[YOUR TASK] Treat the line containing "theorem test_decode_rsRead : decode" as the last one, and return every line exactly from the first line of the material below up to it.

[PROVIDED INFORMATION]
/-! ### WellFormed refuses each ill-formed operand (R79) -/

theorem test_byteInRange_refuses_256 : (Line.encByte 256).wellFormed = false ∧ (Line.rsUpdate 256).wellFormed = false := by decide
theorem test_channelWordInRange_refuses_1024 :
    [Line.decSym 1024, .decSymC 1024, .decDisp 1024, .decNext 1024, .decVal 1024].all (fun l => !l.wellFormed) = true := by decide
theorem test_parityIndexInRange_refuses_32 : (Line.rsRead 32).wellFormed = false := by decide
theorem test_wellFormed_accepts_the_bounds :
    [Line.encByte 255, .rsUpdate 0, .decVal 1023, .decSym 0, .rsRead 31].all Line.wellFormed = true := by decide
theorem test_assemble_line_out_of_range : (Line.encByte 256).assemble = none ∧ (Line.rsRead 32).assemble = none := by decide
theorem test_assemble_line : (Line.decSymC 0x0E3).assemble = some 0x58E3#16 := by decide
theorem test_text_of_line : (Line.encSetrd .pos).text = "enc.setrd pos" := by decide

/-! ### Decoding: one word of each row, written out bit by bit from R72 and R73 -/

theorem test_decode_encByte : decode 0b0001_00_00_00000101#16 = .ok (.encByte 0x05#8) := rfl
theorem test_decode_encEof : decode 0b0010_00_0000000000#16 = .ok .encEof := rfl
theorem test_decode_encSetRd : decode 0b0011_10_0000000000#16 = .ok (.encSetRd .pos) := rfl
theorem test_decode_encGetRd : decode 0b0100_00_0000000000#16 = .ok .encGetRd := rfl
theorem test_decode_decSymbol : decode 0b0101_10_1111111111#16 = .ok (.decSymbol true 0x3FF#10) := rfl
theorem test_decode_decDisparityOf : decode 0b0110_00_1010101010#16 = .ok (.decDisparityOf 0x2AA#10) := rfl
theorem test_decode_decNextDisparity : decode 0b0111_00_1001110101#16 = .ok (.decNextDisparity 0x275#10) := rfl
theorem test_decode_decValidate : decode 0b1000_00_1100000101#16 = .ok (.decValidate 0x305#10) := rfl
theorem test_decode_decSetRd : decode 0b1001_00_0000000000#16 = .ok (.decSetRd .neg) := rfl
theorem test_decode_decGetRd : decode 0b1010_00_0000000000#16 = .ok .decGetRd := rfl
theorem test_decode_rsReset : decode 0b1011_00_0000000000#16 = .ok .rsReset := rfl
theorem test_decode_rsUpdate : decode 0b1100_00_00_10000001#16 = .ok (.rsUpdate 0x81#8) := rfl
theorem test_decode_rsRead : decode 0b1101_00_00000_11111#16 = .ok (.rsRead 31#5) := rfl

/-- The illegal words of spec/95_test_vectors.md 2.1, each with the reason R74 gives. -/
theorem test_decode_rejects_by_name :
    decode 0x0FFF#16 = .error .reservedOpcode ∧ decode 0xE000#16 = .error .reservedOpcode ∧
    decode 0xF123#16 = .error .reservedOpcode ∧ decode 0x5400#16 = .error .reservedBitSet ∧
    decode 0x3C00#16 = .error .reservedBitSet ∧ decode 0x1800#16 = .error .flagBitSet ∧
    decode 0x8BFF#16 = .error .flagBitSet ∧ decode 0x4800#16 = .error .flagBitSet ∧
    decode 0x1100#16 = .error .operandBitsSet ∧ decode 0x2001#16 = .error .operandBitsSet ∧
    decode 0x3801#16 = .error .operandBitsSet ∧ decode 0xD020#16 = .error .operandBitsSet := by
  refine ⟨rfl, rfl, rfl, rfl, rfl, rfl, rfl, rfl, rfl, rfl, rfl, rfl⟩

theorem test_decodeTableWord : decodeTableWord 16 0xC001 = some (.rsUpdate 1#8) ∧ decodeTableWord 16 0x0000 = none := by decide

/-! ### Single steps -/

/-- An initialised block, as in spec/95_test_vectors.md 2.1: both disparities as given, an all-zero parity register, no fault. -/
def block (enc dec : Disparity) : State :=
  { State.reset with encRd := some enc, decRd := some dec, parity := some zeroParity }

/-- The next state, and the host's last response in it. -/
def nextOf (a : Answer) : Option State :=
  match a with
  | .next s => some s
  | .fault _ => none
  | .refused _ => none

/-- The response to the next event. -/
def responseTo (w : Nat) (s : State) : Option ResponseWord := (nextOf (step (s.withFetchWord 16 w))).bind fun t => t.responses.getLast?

[TASK RESULT]
/-! ### WellFormed refuses each ill-formed operand (R79) -/

theorem test_byteInRange_refuses_256 : (Line.encByte 256).wellFormed = false ∧ (Line.rsUpdate 256).wellFormed = false := by decide
theorem test_channelWordInRange_refuses_1024 :
    [Line.decSym 1024, .decSymC 1024, .decDisp 1024, .decNext 1024, .decVal 1024].all (fun l => !l.wellFormed) = true := by decide
theorem test_parityIndexInRange_refuses_32 : (Line.rsRead 32).wellFormed = false := by decide
theorem test_wellFormed_accepts_the_bounds :
    [Line.encByte 255, .rsUpdate 0, .decVal 1023, .decSym 0, .rsRead 31].all Line.wellFormed = true := by decide
theorem test_assemble_line_out_of_range : (Line.encByte 256).assemble = none ∧ (Line.rsRead 32).assemble = none := by decide
theorem test_assemble_line : (Line.decSymC 0x0E3).assemble = some 0x58E3#16 := by decide
theorem test_text_of_line : (Line.encSetrd .pos).text = "enc.setrd pos" := by decide

/-! ### Decoding: one word of each row, written out bit by bit from R72 and R73 -/

theorem test_decode_encByte : decode 0b0001_00_00_00000101#16 = .ok (.encByte 0x05#8) := rfl
theorem test_decode_encEof : decode 0b0010_00_0000000000#16 = .ok .encEof := rfl
theorem test_decode_encSetRd : decode 0b0011_10_0000000000#16 = .ok (.encSetRd .pos) := rfl
theorem test_decode_encGetRd : decode 0b0100_00_0000000000#16 = .ok .encGetRd := rfl
theorem test_decode_decSymbol : decode 0b0101_10_1111111111#16 = .ok (.decSymbol true 0x3FF#10) := rfl
theorem test_decode_decDisparityOf : decode 0b0110_00_1010101010#16 = .ok (.decDisparityOf 0x2AA#10) := rfl
theorem test_decode_decNextDisparity : decode 0b0111_00_1001110101#16 = .ok (.decNextDisparity 0x275#10) := rfl
theorem test_decode_decValidate : decode 0b1000_00_1100000101#16 = .ok (.decValidate 0x305#10) := rfl
theorem test_decode_decSetRd : decode 0b1001_00_0000000000#16 = .ok (.decSetRd .neg) := rfl
theorem test_decode_decGetRd : decode 0b1010_00_0000000000#16 = .ok .decGetRd := rfl
theorem test_decode_rsReset : decode 0b1011_00_0000000000#16 = .ok .rsReset := rfl
theorem test_decode_rsUpdate : decode 0b1100_00_00_10000001#16 = .ok (.rsUpdate 0x81#8) := rfl
theorem test_decode_rsRead : decode 0b1101_00_00000_11111#16 = .ok (.rsRead 31#5) := rfl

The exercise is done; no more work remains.